ABOUT THIS TASK: A single stretch of the material below is to be transcribed exactly, starting at the line with "let here := (if" and ending after the line with "if own then .next".

GIVEN ENTRIES:
· · · · ·
-- ==== Sys2Proof/Machine/Weaver.lean ====
section
/-! DEFINITION. The Weaver: calendars of an exchange round, and the rounds it keeps (R426 to R431). -/
namespace Sys2Proof.Machine

/-! ### Weaving (R428, R429) -/

/-- A matrix of units by row, its entries and sums. -/
abbrev Units := List (List Nat)
def Units.entry (a : Units) (i j : Nat) : Nat := (a.getD i []).getD j 0
def Units.row (a : Units) (i : Nat) : Nat := (a.getD i []).sum
def Units.col (a : Units) (j : Nat) : Nat := (a.map fun r => r.getD j 0).sum
def Units.put (a : Units) (i j v : Nat) : Units := a.set i ((a.getD i []).set j v)

/-- L: the greatest line sum. -/
def Units.load (a : Units) (n : Nat) : Nat := (List.range n).foldl (fun m k => max m (max (a.row k) (a.col k))) 0

/-- The padding, northwest first. -/
def Units.pad (a : Units) (n : Nat) : Units :=
  let l := a.load n
  (List.range (n * n)).foldl
    (fun a k => let i := k / n; let j := k % n; a.put i j (a.entry i j + min (l - a.row i) (l - a.col j))) a

/-- The lexicographically least perfect matching of the positive entries, the columns in use left out. -/
def leastMatching (n : Nat) : Units → List Nat → Option (List Nat)
  | [], _ => some []
  | r :: rest, used =>
    ((List.range n).filter fun j => decide (0 < r.getD j 0) && decide (j ∉ used)).findSome? fun j =>
      (leastMatching n rest (j :: used)).map fun m => j :: m

/-- The phases: matchings with their units. P is at most N² − 2N + 2. -/
def phasesOf (n : Nat) : Nat → Units → List (List Nat × Nat)
  | 0, _ => []
  | f + 1, a =>
    if a.all fun r => r.all (· == 0) then []
    else match leastMatching n a [] with
      | none => []
      | some m =>
        let w := ((List.range n).map fun i => a.entry i (m.getD i 0)).foldl min (a.load n)
        (m, w) :: phasesOf n f ((List.range n).foldl (fun a i => a.put i (m.getD i 0) (a.entry i (m.getD i 0) - w)) a)

/-- weave(U, N) (R428). -/
def weave (n : Nat) (u : Units) : List (List Nat × Nat) := phasesOf n (n * n + 2) (u.pad n)

/-- The starts of the phases (R429). -/
def phaseStarts (t0 tau : Nat) (ps : List (List Nat × Nat)) : List Nat :=
  (List.range ps.length).map fun t => t0 + tau * ((ps.take t).map (·.2)).sum + 256 * t

/-- The calendar of participant `i` (R429). -/
def calendarOf (n i t0 tau : Nat) (u : Units) (ps : List (List Nat × Nat)) : List CalEntry :=
  let starts := phaseStarts t0 tau ps
  ((List.range ps.length).foldl
    (fun (acc : List CalEntry × List Nat) t =>
      match ps[t]? with
      | none => acc
      | some (m, w) =>
        let j := m.getD i 0
        let given := acc.2.getD j 0
        let r := min w (u.entry i j - given)
        if r = 0 then acc else (acc.1 ++ [⟨starts.getD t 0, r, j⟩], acc.2.set j (given + r)))
    (([] : List CalEntry), List.replicate n 0)).1

/-! ### A Weaver's rounds (R430, R431) -/

/-- The membership table's row for a context: package, partition, VF. -/
def rowWho (m : RowMsg) : Nat × Nat × Nat := (m.pkg, m.part, m.vf)

/-- A message to the participant that sent a row. -/
def rowTell (m : RowMsg) (b : CalBody) : CalMsg := ⟨m.pkg, m.group, m.round, m.vf, m.part, m.n, m.idx, true, b⟩

/-- Whether the rows of a round agree (R428). -/
def Round.agrees (r : Round) : Bool :=
  let n := ((r.rows.head?).map (·.n)).getD 0
  let d := ((r.rows.head?).map (·.digest)).getD []
  (r.rows.all fun m => m.n == n && m.digest == d && decide (m.idx < n)) && (distinct (r.rows.map (·.idx))).length == n

/-- The calendars of a round whose rows agree (R428, R429). -/
def Round.weaveAll (r : Round) : List CalMsg :=
  let rows := r.rows.mergeSort fun x y => decide (x.idx ≤ y.idx)
  let n := rows.length
  let u : Units := rows.map (·.u)
  let ps := weave n u
  let t0 := 1024 * ceilDiv ((rows.map (·.notBefore)).foldl max 0) 1024
  let tau := (rows.map (·.tau)).foldl max 0
  rows.map fun m => rowTell m (.calendar t0 tau ps.length (u.load n) (calendarOf n m.idx t0 tau u ps) (t0 + tau * u.load n + 256 * ps.length))

/-- A Weaver of this package is reachable: the primary in the root instance of stack 0, the standby in that of stack 6 (R426). -/
def State.weaverAlive (s : State) (standby : Bool) : Bool :=
  if standby then (s.pfs[1]).alive else (s.pfs[0]).alive

/-- The stack of the root instance in which a Weaver runs (R426). -/
def weaverStack (standby : Bool) : Nat := if standby then 6 else 0

/-- What is known here of the primary Weaver of a package (R431). -/
def State.weaverOf (s : State) (pkg : Nat) : Duty := ((s.weavers.find? fun w => w.1 == pkg).map (·.2)).getD {}

/-- That knowledge changed. -/
def State.setWeaver (s : State) (pkg : Nat) (d : Duty) : State :=
  { s with weavers := (pkg, d) :: s.weavers.filter fun w => w.1 != pkg }

/-- The packages of a round's primary and standby Weavers. -/
def Round.prim (r : Round) : Nat := ((r.rows.head?).map (·.prim)).getD 0
def Round.stby (r : Round) : Nat := ((r.rows.head?).map (·.stby)).getD 0

/-- A round holds all its rows (R428, R430). -/
def State.decompose (s : State) (r : Round) : Round × State :=
  let tell (ms : List CalMsg) : State := s.sendFrom (weaverStack r.standby) (ms.map .calendar)
  if !r.agrees then ({ r with state := .done }, tell (r.rows.map fun m => rowTell m .mismatch))
  else
    let cals := r.weaveAll
    if r.standby && (s.weaverOf r.prim).primary then ({ r with state := .held, cals }, s)
    else ({ r with state := .issuing, cals }, tell cals)

/-- A row taken by a Weaver of this package (R430). One that holds the row already, or has moved on, only acknowledges it. -/
def State.takeRow (s : State) (standby : Bool) (m : RowMsg) : State :=
  let mine (r : Round) : Bool := r.group == m.group && r.round == m.round && r.standby == standby && r.state != .done
  let r : Round := (s.rounds.find? mine).getD ⟨m.group, m.round, standby, .collecting, s.time, [], [], []⟩
  if r.state ≠ .collecting ∨ r.rows.any fun x => rowWho x == rowWho m then s
  else
    let r := { r with rows := r.rows ++ [m] }
    let (r, s) := if r.rows.length < ((r.rows.head?).map (·.n)).getD 0 then (r, s) else s.decompose r
    { s with rounds := s.rounds.filter (fun x => !(x.group == m.group && x.round == m.round && x.standby == standby)) ++ [r] }

/-- The DPOST whose row has been acknowledged: it resolves once both Weavers have (R427). -/
def State.rowAcked (s : State) (standby : Bool) (m : RowMsg) : State :=
  let mine (o : EngineOp) : Bool := o.vf == m.vf && o.part == m.part && match o.kind with
    | .dpost g r _ _ _ => g == m.group && r == m.round
    | _ => false
  match s.ops.find? mine with
  | none => s
  | some o =>
    match o.kind with
    | .dpost g r p b t =>
      let p := p || !standby
      let b := b || standby
      if p && b then s.endOp o 0 .pkg 0 0 else s.setOp o.id fun _ => .dpost g r p b t
    | _ => s

/-- WEAVER_ROW_ARRIVAL (R417, R427, R428, R430, R431): a row reaches a Weaver, and its acknowledgement the package that sent it; after a
takeover it reaches only the standby. A row of this package must have been sent. -/
def execWeaverRowArrival (standby : Bool) (msg : RowMsg) (s : State) : Out :=
  let own := msg.pkg = s.pkg
  let here := (if standby then msg.stby else msg.prim) = s.pkg
  if own ∧ NetMsg.row standby msg ∉ s.net then .next s
  else
    let s := if own then { s with net := s.net.erase (NetMsg.row standby msg) } else s
    if here ∧ (!s.synced ∨ !s.weaverAlive standby ∨ (!standby ∧ !(s.weaverOf s.pkg).primary)) then .next s
    else
      let s := if here then s.takeRow standby msg else s
      if own then .next (s.rowAcked standby msg)
      else if here then .next (s.answerFrom (weaverStack standby) 31 0 0 0 (.rowAck msg.pkg msg.group msg.round standby))
      else .next s

/-- WEAVER_COLLECT_TIMEOUT (R430): 10 ms since the first row of round `i`. -/
def execWeaverCollectTimeout (i : Nat) (s : State) : Out :=
  match s.rounds[i]? with
  | none => .next s
  | some r =>
    if r.state ≠ .collecting ∨ s.time < r.first + 10000000 ∨ !s.weaverAlive r.standby then .next s
    else .next ({ s with rounds := s.rounds.set i { r with state := .done } }.sendFrom (weaverStack r.standby)
      (r.rows.map fun m => NetMsg.calendar (rowTell m .abort)))

/-- WEAVER_TAKEOVER (R431): the standby has missed three heartbeats of a primary: it issues every calendar it holds of its rounds (log 24). -/
def execWeaverTakeover (s : State) : Out :=
  let lost (w : Nat × Duty) : Bool := w.2.primary && decide (3 ≤ w.2.missed)
  if !s.weavers.any lost ∨ !s.weaverAlive true then .next s
  else
    let held (r : Round) : Bool := r.standby && r.state == .held && s.weavers.any fun w => lost w && w.1 == r.prim
    .next ({ s with
      weavers := s.weavers.map fun w => if lost w then (w.1, { w.2 with primary := false }) else w
      rounds := s.rounds.map fun r => if held r then { r with state := .issuing } else r }.sendFrom 6
        ((s.rounds.filter held).flatMap fun (r : Round) => r.cals.map NetMsg.calendar))

/-- HEARTBEAT (R336, R345, R390, R431): an agent's standby has missed `missed` heartbeats in a row; with none missed, a Weaver's
lists the rounds of its package that are done. -/
def execHeartbeat (agent : Agent) (missed : Nat) (rounds : List (Nat × Nat)) (s : State) : Out :=
  match agent with
  | .syncEngine => .next { s with syncEngine := { s.syncEngine with missed } }
  | .regulator => .next { s with regulator := { s.regulator with missed } }
  | .root i => .next { s with roots := if i < 2 then { primary := i == 0, missed } else s.roots }
  | .weaver pkg =>
    let done (r : Round) : Bool := r.standby && r.state == .held && r.prim == pkg && (decide ((r.group, r.round) ∈ rounds) ||
      s.rounds.any fun p => !p.standby && p.group == r.group && p.round == r.round && p.state == .done)
    .next ({ s with rounds := if missed = 0 then s.rounds.map fun r => if done r then { r with state := .done } else r else s.rounds }.setWeaver
      pkg { s.weaverOf pkg with missed })

end Sys2Proof.Machine
end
· · · · ·
OUTPUT OF THE TASK:
  let here := (if standby then msg.stby else msg.prim) = s.pkg
  if own ∧ NetMsg.row standby msg ∉ s.net then .next s
  else
    let s := if own then { s with net := s.net.erase (NetMsg.row standby msg) } else s
    if here ∧ (!s.synced ∨ !s.weaverAlive standby ∨ (!standby ∧ !(s.weaverOf s.pkg).primary)) then .next s
    else
      let s := if here then s.takeRow standby msg else s
      if own then .next (s.rowAcked standby msg)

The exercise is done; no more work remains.